Il suo lavoro è stato inoltre incluso in diverse importanti mostre collettive e progetti collaborativi. Nel 2024 ha partecipato alla settima edizione di Contextile, Contemporary Textile Art Biennial in Portogallo, così come a Books As Art, i libri, le Artiste, a cura di S. Campus e P. Cortese al MUACC di Cagliari, e alla II Biennale Internazionale di Fiber Art Contemporanea, a cura di B. Pavan presso il Museo del Tessile di Valtopina.

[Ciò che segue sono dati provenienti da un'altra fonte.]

/-! ## The last bit of a request -/

/-- A bit whose rise raises the bus request: the next tick is the request's first. -/
theorem clockBit_toBus {s : State} {b : Bool} (r' : Regs) (hr : requestReady s = true)
    (hev : ∀ i, i.rst = false → raisedEvents s.cfg (beforeRise b s).core i = [])
    (hrise : ∀ i : Inputs, i.rst = false → i.rawClk = true → i.rawDin = b →
      (s.cfg.hasFrameSelect = true → i.rawCsn = false) →
      coreTick s.cfg (beforeRise b s).core i =
        { r' with clkS1 := true, clkS2 := true, clkPrev := true, dinS1 := b, dinS2 := b })
    (hb : busCyc r' = true) (ht' : r'.turned = false) (hc : r'.csnS1 = s.core.csnS1 ∧ r'.csnS2 = s.core.csnS2) :
    StalledAt s r' 1 (dataOutPin s.cfg s.core :: s.host.rx) (clockBit (some b) s) := by
  obtain ⟨h1, h2, h3, h4⟩ := requestReady_iff.mp hr
  have first := riseTick_request b r' [] h1 h3 h4 hev hrise
  have hzero : answeredBefore s 0 = false := by
    unfold answeredBefore; split <;> simp
  have hstage : { staged (passed 7 (withCore r' s)) true true true b b (highPins b s) (dataOutPin s.cfg s.core :: s.host.rx) with
      events := [] ++ s.events } =
      busStage (passed 7 s) r' 0 true true true b b (highPins b s) (dataOutPin s.cfg s.core :: s.host.rx) := by
    have hzero' : answeredBefore (passed 7 s) 0 = false := hzero
    simp [staged, withCore, busStage, busRegs, busTarget, hzero']
  have hq : steady s.cfg r' (highPins b s) = true := by
    simpa [steady, highPins, hc.1, hc.2, selectSteady] using h3
  obtain ⟨x, second⟩ := sysTick_busStage (s := passed 7 s) (r := r') (n := 0) (c1 := true) (c2 := true) (c3 := true) (d1 := b) (d2 := b)
    (p := highPins b s) (p' := highPins b s) (rx := dataOutPin s.cfg s.core :: s.host.rx) hb hq (.inr ht') (by simp)
  refine ⟨7, x, b, highPins b s, rfl, ?_⟩
  rw [clockBit_request b h1 h2 h3 h4, first, hstage, second]
  simp [highPins]

section
variable {s : State} {b : Bool}

/-- The last value bit. -/
theorem clockBit_valueDone (hr : requestReady s = true) (hp : s.core.proto = .readValue) (hc : s.core.cnt = 71#8) :
    StalledAt s { s.core with value := shl1 s.core.value b, cnt := 72#8, proto := .busWrite } 1
      (dataOutPin s.cfg s.core :: s.host.rx) (clockBit (some b) s) := by
  obtain ⟨h1, h2, h3, h4⟩ := requestReady_iff.mp hr
  refine clockBit_toBus _ hr ?_ ?_ (by simp [busCyc]) h4 ⟨rfl, rfl⟩
  · intro i hi
    have hf : frameReset s.cfg (beforeRise b s).core = false := frameReset_of_selectSteady h3
    simp only [raisedEvents, hi, hf]
    simp [beforeRise, hp]
  · intro i hrst hclk hdin hi
    rw [coreTick_rise h1 h3 hrst hclk hdin hi]
    simp [stateRule, beforeRise, hp, ruleReadValue, rise, sclk, din, hc]

/-- The last address bit of a read. -/
theorem clockBit_addressRead (hr : requestReady s = true) (hp : s.core.proto = .readAddress) (hc : s.core.cnt = 39#8)
    (hw : s.core.isWrite = false) :
    StalledAt s { s.core with address := shl1 s.core.address b, cnt := 40#8, proto := .busRead } 1
      (dataOutPin s.cfg s.core :: s.host.rx) (clockBit (some b) s) := by
  obtain ⟨h1, h2, h3, h4⟩ := requestReady_iff.mp hr
  refine clockBit_toBus _ hr ?_ ?_ (by simp [busCyc]) h4 ⟨rfl, rfl⟩
  · intro i hi
    have hf : frameReset s.cfg (beforeRise b s).core = false := frameReset_of_selectSteady h3
    simp only [raisedEvents, hi, hf]
    simp [beforeRise, hp]
  · intro i hrst hclk hdin hi
    rw [coreTick_rise h1 h3 hrst hclk hdin hi]
    simp [stateRule, beforeRise, hp, ruleReadAddress, rise, sclk, din, hc, hw]

end

/-! ## The beginning of a frame -/

/-- The pins of the frame start. -/
def startPins (csn : Bool) : Pins := { sclk := false, csn := csn, data := none }

/-- The system at rest with a frame-select line: the clock stages low, frame-select stages and registers as given. -/
def restStage (s : State) (w : Nat) (r : Regs) (n1 n2 d1 d2 : Bool) (p : Pins) (rx : List (Option Bool)) : State :=
  { s with
    core := { r with clkS1 := false, clkS2 := false, clkPrev := false, dinS1 := d1, dinS2 := d2, csnS1 := n1, csnS2 := n2 }
    target := { s.target with waited := w }
    host := { s.host with pins := p, rx := rx } }
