-- ==== Sys2Proof/Tests/Slice0.lean ====
section
/-! SUPPORT. The model's own tests: the checks of WellFormed, words written out from the spec's encodings, the vectors of
95_test_vectors.md section 2, at most two frames per instruction, and for every statement with hypotheses a concrete case
that meets them. Expected values come from 95_test_vectors.md (ids in the comments) or are worked by hand from the rules
named. -/

namespace Sys2Proof.Machine

/-! ## WellFormed: each row refuses a header outside it -/

theorem test_wellFormed_abort02 : (Instr.abort02 0x03#8).wellFormed = true ∧ (Instr.abort02 0x01#8).wellFormed = false
    ∧ (Instr.abort02 0x04#8).wellFormed = false := by decide
theorem test_wellFormed_abort04 : (Instr.abort04 0x07#8).wellFormed = true ∧ (Instr.abort04 0x03#8).wellFormed = false
    ∧ (Instr.abort04 0x08#8).wellFormed = false := by decide
theorem test_wellFormed_abort08 : (Instr.abort08 0x0F#8).wellFormed = true ∧ (Instr.abort08 0x07#8).wellFormed = false
    ∧ (Instr.abort08 0x10#8).wellFormed = false := by decide
theorem test_wellFormed_abort10 : (Instr.abort10 0x1F#8).wellFormed = true ∧ (Instr.abort10 0x0F#8).wellFormed = false
    ∧ (Instr.abort10 0x20#8).wellFormed = false := by decide
theorem test_wellFormed_abort20 : (Instr.abort20 0x3F#8).wellFormed = true ∧ (Instr.abort20 0x1F#8).wellFormed = false
    ∧ (Instr.abort20 0x40#8).wellFormed = false := by decide
theorem test_wellFormed_abort40 : (Instr.abort40 0x7F#8).wellFormed = true ∧ (Instr.abort40 0x3F#8).wellFormed = false
    ∧ (Instr.abort40 0x80#8).wellFormed = false := by decide
theorem test_wellFormed_abort80 : (Instr.abort80 0xFF#8).wellFormed = true ∧ (Instr.abort80 0x7F#8).wellFormed = false
    := by decide

/-! ## Decoding: every constructor from its written-out bits (X7, opcode_table.json) -/

theorem test_decode_wr : decode .header
    [0b00000000#8, 0b01000000#8, 0b00000000#8, 0b00000000#8, 0b00000100#8,
      0b00010010#8, 0b00110100#8, 0b01010110#8, 0b01111000#8] = .ok (.wr 0x40000004#32 0x12345678#32, []) := by decide
theorem test_decode_rd : decode .header [0b00000001#8, 0b01000000#8, 0b00000000#8, 0b00000000#8, 0b00000100#8] =
    .ok (.rd 0x40000004#32, []) := by decide
theorem test_decode_abort02 : decode .header [0b00000010#8] = .ok (.abort02 0x02#8, []) := by decide
theorem test_decode_abort04 : decode .header [0b00000101#8] = .ok (.abort04 0x05#8, []) := by decide
theorem test_decode_abort08 : decode .header [0b00001010#8] = .ok (.abort08 0x0A#8, []) := by decide
theorem test_decode_abort10 : decode .header [0b00010011#8] = .ok (.abort10 0x13#8, []) := by decide
theorem test_decode_abort20 : decode .header [0b00100100#8] = .ok (.abort20 0x24#8, []) := by decide
theorem test_decode_abort40 : decode .header [0b01010101#8] = .ok (.abort40 0x55#8, []) := by decide
theorem test_decode_abort80 : decode .header [0b10101011#8, 0x00#8] = .ok (.abort80 0xAB#8, [0x00#8]) := by decide
theorem test_decode_sync : decode .preamble [0b10101011#8] = .ok (.sync, []) := by decide

/-- The refusals of the decoder, by name. -/
theorem test_decode_rejects : decode .header [] = .error .empty ∧ decode .header [0x00#8, 0xFF#8, 0xFF#8] = .error .shortWrite
    ∧ decode .header [0x01#8, 0#8, 0#8, 0#8] = .error .shortRead ∧ decode .preamble [0xAA#8] = .error .noSync
    ∧ decode .preamble [] = .error .empty := by decide

/-- The bits of X7's read request, in wire order. -/
theorem test_bits_rd : bitsOfBytes (encode (.rd 0x40000004#32)) =
    [0,0,0,0,0,0,0,1, 0,1,0,0,0,0,0,0, 0,0,0,0,0,0,0,0, 0,0,0,0,0,0,0,0, 0,0,0,0,0,1,0,0].map (· == 1) := by decide

/-- Table words: bit 0 is the least significant bit of the first byte, so a WR's address bytes follow its header byte. -/
theorem test_decodeTableWord : decodeTableWord 72 0x785634120400004000 = some (.wr 0x40000004#32 0x12345678#32)
    ∧ decodeTableWord 40 0x0400004001 = some (.rd 0x40000004#32) ∧ decodeTableWord 8 0x01 = some (.rd 0#32)
    ∧ decodeTableWord 8 0x02 = some (.abort02 0x02#8) ∧ decodeTableWord 8 0xAB = some .sync := by decide
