@[simp] theorem setCtl_ier (side : Side) (c : Control) (v : Via) :
    (v.setCtl side c).ier = v.ier := by
  cases side <;> rfl

end Sys2Proof.Machine
end

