/-- What an access keeps of the lines and devices, every bus access keeps. -/
theorem busRead_keeps_io {R : Io → Prop} (s : State) (a : Addr) (hreg : R s.io → R (s.io.readReg s.cfg a).2)
    (hdraw : R s.io → R (s.io.draw 1)) (h : R s.io) : R (busRead s a).2.io := by
  unfold busRead
  split
  · exact hreg h
  · split
    · exact h
    · exact h
    · exact hdraw h

theorem busWrite_keeps_io {R : Io → Prop} (s : State) (a : Addr) (b : Byte)
    (hreg : R s.io → R (s.io.writeReg s.cfg a b)) (h : R s.io) : R (busWrite s a b).io := by
  unfold busWrite
  split
  · exact hreg h
  · split <;> exact h

/-! ### The invariant -/

/-- What memory, lines and devices keep from access to access; `StateInv` adds that no clock cycle is owed, which is
true between steps only. -/
def CoreInv (s : State) : Prop := s.mem.wf ∧ IoOk viaOk s.io

theorem coreInv_closed : Closed CoreInv where
  read s a h := by
    refine ⟨by rw [busRead_mem]; exact h.1, ?_⟩
    exact busRead_keeps_io s a (ioOk_readReg viaOk_closed _ _) id h.2
  write s a b h := by
    refine ⟨?_, busWrite_keeps_io s a b (ioOk_writeReg viaOk_closed _ _ _) h.2⟩
    rw [busWrite_mem]
    split
    · exact Memory.wf_write h.1 a b
    · exact h.1
  draw _ _ h := h
  registers h t hmem hio _ := by
    rw [CoreInv, hmem, hio]
    exact h

theorem event_owed (cfg : Config) (io : Io) (e : EnvEvent) : (io.event cfg e).owed = io.owed := by
  cases e with
  | clock n => simp only [Io.event]; split <;> rfl
  | _ => rfl

theorem move_owed (cfg : Config) (io : Io) : (io.move cfg).owed = io.owed := by
  unfold Io.move
  split
  · rfl
  · exact List.foldlRecOn (motive := fun j : Io => j.owed = io.owed) _ _ rfl
      fun j hj e _ => (event_owed cfg j e).trans hj

theorem settle_owed_of_zero (cfg : Config) {io : Io} (h : io.owed = 0) : (io.settle cfg).owed = 0 := by
  simp only [Io.settle]
  split
  · exact (move_owed cfg io).trans h
  · simp [move_owed, h]

/-- A VIA access lets no more than the owed cycles pass: where none is owed, none is owed after it. -/
theorem owedZero_closed : Closed (fun s => s.io.owed = 0) where
  read s a := busRead_keeps_io (R := fun io => io.owed = 0) s a (settle_owed_of_zero _) id
  write s a b := busWrite_keeps_io (R := fun io => io.owed = 0) s a b (settle_owed_of_zero _)
  draw _ _ h := h
  registers h t _ hio _ := by rw [hio]; exact h

theorem stateInv_iff (s : State) : StateInv s ↔ CoreInv s ∧ s.io.owed = 0 := by
  simp only [StateInv, CoreInv, IoOk]
  tauto

theorem arrive_stateInv {s : State} (h : StateInv s) : StateInv (arrive s) := by
  rw [stateInv_iff] at h ⊢
  exact ⟨⟨h.1.1, ioOk_move viaOk_closed s.cfg h.1.2⟩, (move_owed _ _).trans h.2⟩

theorem sequenceClock_stateInv {s : State} (h : StateInv s) : StateInv (sequenceClock s) := by
  rw [stateInv_iff] at h ⊢
  unfold sequenceClock
  split
  · exact h
  · exact ⟨⟨h.1.1, ioOk_tick viaOk_closed _ h.1.2⟩, h.2⟩

theorem enterInterrupt_stateInv (brk : Bool) (ret vector : Addr) {s : State} (h : StateInv s) :
    StateInv (enterInterrupt brk ret vector s) := by
  rw [stateInv_iff] at h ⊢
  exact ⟨coreInv_closed.enterInterrupt brk ret vector h.1, owedZero_closed.enterInterrupt brk ret vector h.2⟩

theorem forall_resetVias {Q : Via → Prop} (hQ : ∀ d (v : Via), Q (v.reset d)) (d : Nat) (vs : List Via) :
    ∀ v ∈ resetVias d vs, Q v := by
  induction vs generalizing d with
  | nil => simp [resetVias]
  | cons v vs ih => exact List.forall_mem_cons.mpr ⟨hQ d v, ih _⟩

/-- The reset sequence is made while RES is high only, for it leaves no reset due. -/
theorem resetSequence_stateInv {s : State} (h : StateInv s) (hres : s.io.resLine = true) :
    StateInv (resetSequence s) := by
  rw [stateInv_iff] at h ⊢
  obtain ⟨⟨hmem, -⟩, howed⟩ := h
  have hio : IoOk viaOk s.io.afterReset := ⟨forall_resetVias viaOk_reset _ _, fun hlow => by
    have : s.io.resLine = false := hlow
    simp [hres] at this⟩
  unfold resetSequence
  exact ⟨coreInv_closed.jumpThrough _ ⟨hmem, hio⟩, owedZero_closed.jumpThrough _ howed⟩

/-! ### A step that runs an instruction -/

/-- The state after a fetch is that after one, two or three bus reads, so a closed property holds of it. -/
theorem fetch_closed {Q : State → Prop} (hQ : Closed Q) {s t : State} {i : Instr} (h : Q s)
    (hf : fetch s = .ok (i, t)) : Q t := by
  unfold fetch at hf
  dsimp only at hf
  split at hf
  · cases hf
  · cases hf; exact hQ.read _ _ h
  · cases hf; exact hQ.read _ _ (hQ.read _ _ h)
  · cases hf; exact hQ.read _ _ (hQ.read _ _ (hQ.read _ _ h))

/-- A step that runs an instruction and has a next state fetched an instruction that has one. -/
theorem runInstruction_next {s t : State} (h : runInstruction s = .next t) :
    ∃ i s1 u, fetch s = .ok (i, s1) ∧ exec i (ready i s1) = .next u ∧ t = settleClock u := by
  unfold runInstruction at h
  split at h
  case h_1 i s1 hfetch =>
    cases hexec : exec i (ready i s1) with
    | next u =>
      rw [hexec] at h
      cases h
      exact ⟨i, s1, u, hfetch, hexec, rfl⟩
    | fault r => rw [hexec] at h; cases h
    | refused r => rw [hexec] at h; cases h
  case h_2 => cases h

theorem charge_coreInv (n : Nat) {s : State} (h : CoreInv s) : CoreInv (charge n s) := by
  unfold charge
  split <;> exact h

theorem settleClock_coreInv {s : State} (h : CoreInv s) : CoreInv (settleClock s) := by
  unfold settleClock
  split
  · exact h
  · exact ⟨h.1, ioOk_tick viaOk_closed _ (io := { s.io with owed := 0 }) h.2⟩

theorem closed_cfg (cfg : Config) : Closed (fun s => s.cfg = cfg) where
  read s a h := (busRead_cfg s a).trans h
  write s a b h := (busWrite_cfg s a b).trans h
  draw _ _ h := h
  registers h _ _ _ hcfg := hcfg.trans h

theorem runInstruction_stateInv {s t : State} (h : StateInv s) (hrun : runInstruction s = .next t) : StateInv t := by
  rw [stateInv_iff] at h ⊢
  obtain ⟨i, s1, u, hfetch, hexec, rfl⟩ := runInstruction_next hrun
  have hcore : CoreInv u :=
    coreInv_closed.exec i (charge_coreInv _ (fetch_closed coreInv_closed h.1 hfetch)) hexec
  refine ⟨settleClock_coreInv hcore, ?_⟩
  have hcfg : u.cfg = s1.cfg := (closed_cfg s1.cfg).exec i (charge_cfg ..) hexec
  unfold settleClock
  split
  case h_1 hfree =>
    have hready : (ready i s1).io = s1.io := by simp only [ready, charge, ← hcfg, hfree]
    exact owedZero_closed.exec i (hready ▸ fetch_closed owedZero_closed h.2 hfetch) hexec
  case h_2 => rfl

/-- A step with a next state is one of the five of R243. -/
theorem step_next_cases {s t : State} (h : step s = .next t) :
    t = arrive s ∨
    (arrive s).io.resLine = true ∧ t = sequenceClock (resetSequence (arrive s)) ∨
    t = sequenceClock (nmiSequence (arrive s)) ∨ t = sequenceClock (irqSequence (arrive s)) ∨
    runInstruction (arrive s) = .next t := by
  unfold step at h
  split at h
  case h_1 => cases h; exact .inl rfl
  case h_2 hreset =>
    cases h
    refine .inr (.inl ⟨?_, rfl⟩)
    cases hres : (arrive s).io.resLine with
    | true => rfl
    | false => simp only [boundary, hres, Bool.not_false, if_true, reduceCtorEq] at hreset
  case h_3 => cases h; exact .inr (.inr (.inl rfl))
  case h_4 => cases h; exact .inr (.inr (.inr (.inl rfl)))
  case h_5 => exact .inr (.inr (.inr (.inr h)))
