/-- Whether the registers from a vector register on lie in the allotment; `vz` stands for any number (R41). -/
def Allot.holds (al : Allot) (k : Nat) : Opnd → Bool
  | .v n => n.toNat == 255 || decide (n.toNat + k ≤ min al.v 255)
  | _ => true

/-- Whether an operand field is left to the check of IMM. -/
def ImmUse.later (u : ImmUse) (o : Opnd) : Bool :=
  match u, o with
  | .alone _, .imm => true
  | _, _ => false

/-- Whether an operand is one that a scalar destination does not take as a source (R48). -/
def Opnd.perLane : Opnd → Bool
  | .v _ | .p _ => true
  | _ => false

/-- The domain rule (R48): the first per-lane source of a word with a scalar destination. -/
def domFault (f : Fields) : Option Fld :=
  match f.d with
  | .s _ =>
      if f.a.perLane then some .a else if f.b.perLane then some .b
      else if f.c.perLane then some .c else if f.e.perLane then some .e else none
  | _ => none

/-- The checks of R52 for a word of format R or M, in their fixed order: the first field that fails. The access
attributes are judged in ascending order too (R138). -/
def Form.fault (F : Form) (al : Allot) (f : Fields) : Option Fld :=
  if f.rsv != 0 then some .rsv
  else if !F.subOk then some .sub
  else if F.ptOnly && f.g1 != .pt then some .g1
  else if F.ptOnly && f.g2 != .pt then some .g2
  else if !F.imm.later f.d && !F.d.ok al f.d then some .d
  else if !F.imm.later f.a && !F.a.ok al f.a then some .a
  else if !F.imm.later f.b && !F.b.ok al f.b then some .b
  else if !F.imm.later f.c && !(F.c.ok al f.c && al.holds F.run f.c) then some .c
  else if !F.imm.later f.e && !F.e.ok al f.e then some .e
  else if !F.imm.ok f then some .imm
  else if !F.tyOk then some .ty
  else if !F.ordOk then some .ord
  else if !F.scopeOk then some .scope
  else if !F.cpolOk then some .cpol
  else if !F.evpOk then some .evp
  else if F.dom then domFault f
  else none

/-- Which fields of format C an instruction uses (R118). -/
structure CForm where
  sigx : Bool := true
  ofs1 : Bool := false
  ofs2 : Bool := false
  cond : Bool := false
  n : Bool := false
  /-- S must be 0, must be 1, or may be either. -/
  s0 : Bool := true
  s1 : Bool := false
  ptOnly : Bool := false
  deriving DecidableEq, Repr

/-- The control forms (R118). -/
def Instr.cform (i : Instr) : Option CForm :=
  match i with
  | .bra _ => some { ofs1 := true }
  | .brx _ => some { s0 := false, s1 := true }
  | .fork _ => some { ofs1 := true, ofs2 := true, cond := true }
  | .join _ => some { ptOnly := true }
  | .brk _ => some { ofs1 := true, n := true }
  | .call f => some { ofs1 := !f.s, s1 := true }
  | .ret _ | .exit _ => some {}
  | .sigchk _ => some { ptOnly := true }
  | .nop _ => some { sigx := false }
  | _ => none

/-- The checks of R52 for a word of format C (R46, R118, R119). -/
def CForm.fault (F : CForm) (al : Allot) (f : CFields) : Option Fld :=
  if f.rsv || (!F.sigx && f.sigx != 0) || (!F.ofs1 && f.ofs1 != 0) || (!F.ofs2 && f.ofs2 != 0) ||
     (!F.cond && (f.cp != 0 || f.cn)) || (!F.n && f.n != 0) || (!F.s1 && f.s) || (!f.s && f.sreg != 0) then some .rsv
  else if f.sub != 0 then some .sub
  else if F.ptOnly && f.g1 != .pt then some .g1
  else if F.ptOnly && f.g2 != .pt then some .g2
  else if (F.n && f.n == 0) || (!F.s0 && !f.s) then some .rsv
  else if f.s && !(f.sreg.toNat < 128 && (OSpec.ok (oS 2) al (.s (f.sreg.setWidth 7)))) then some .rsv
  else none

/-- The field at which decoding stops for an instruction of a warp with this allotment, if any (R51, R52). -/
def Instr.fault (al : Allot) (i : Instr) : Option Fld :=
  match i.form, i.fields with
  | some F, some f => F.fault al f
  | _, _ =>
    match i.cform, i.cfields with
    | some F, some f => F.fault al f
    | _, _ => none

end Sys2Proof
end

Nel 2023 ha preso parte a The Others Art Fair a Torino, a Book as Art a cura di Paolo Cortese presso Gramma_Epsilon ad Atene, e a Faberstorming, parte del 25WTA World Textile Art e curata da Barbara Pavan all’ex Università di Bergamo. Nello stesso anno ha partecipato a Naturali ConversAzioni, a cura di Matteo Galbiati, presso Palazzo Oldofredi Tadini Botti a Bergamo, al Luigi Candiani Prize presso Spazio Arte Contemporanea a Robecchetto con Induno (Milano), al Contemporary Prize a Palazzo Ducale di Tagliacozzo, e a Essenziale, in collaborazione con Paratissima presso la Fondazione Amleto Bertoni a Saluzzo. Sempre nel 2023 ha preso parte a Piano B presso la Galleria d’Arte Cartavetra a Firenze. Nel 2022 ha esposto in The Soft Revolution, parte del 25 World Textile Art, a cura di Barbara Pavan, presso il Museo Tessile di Busto Arsizio. Nel 2021 la sua ricerca ha preso forma in installazioni site-specific come Terrapromessa, a cura di Barbara Pavan per il Festival IlluminAmatrice, e un’altra installazione per Todi Open Doors, a cura di Barbara Pavan e Matteo Pacini.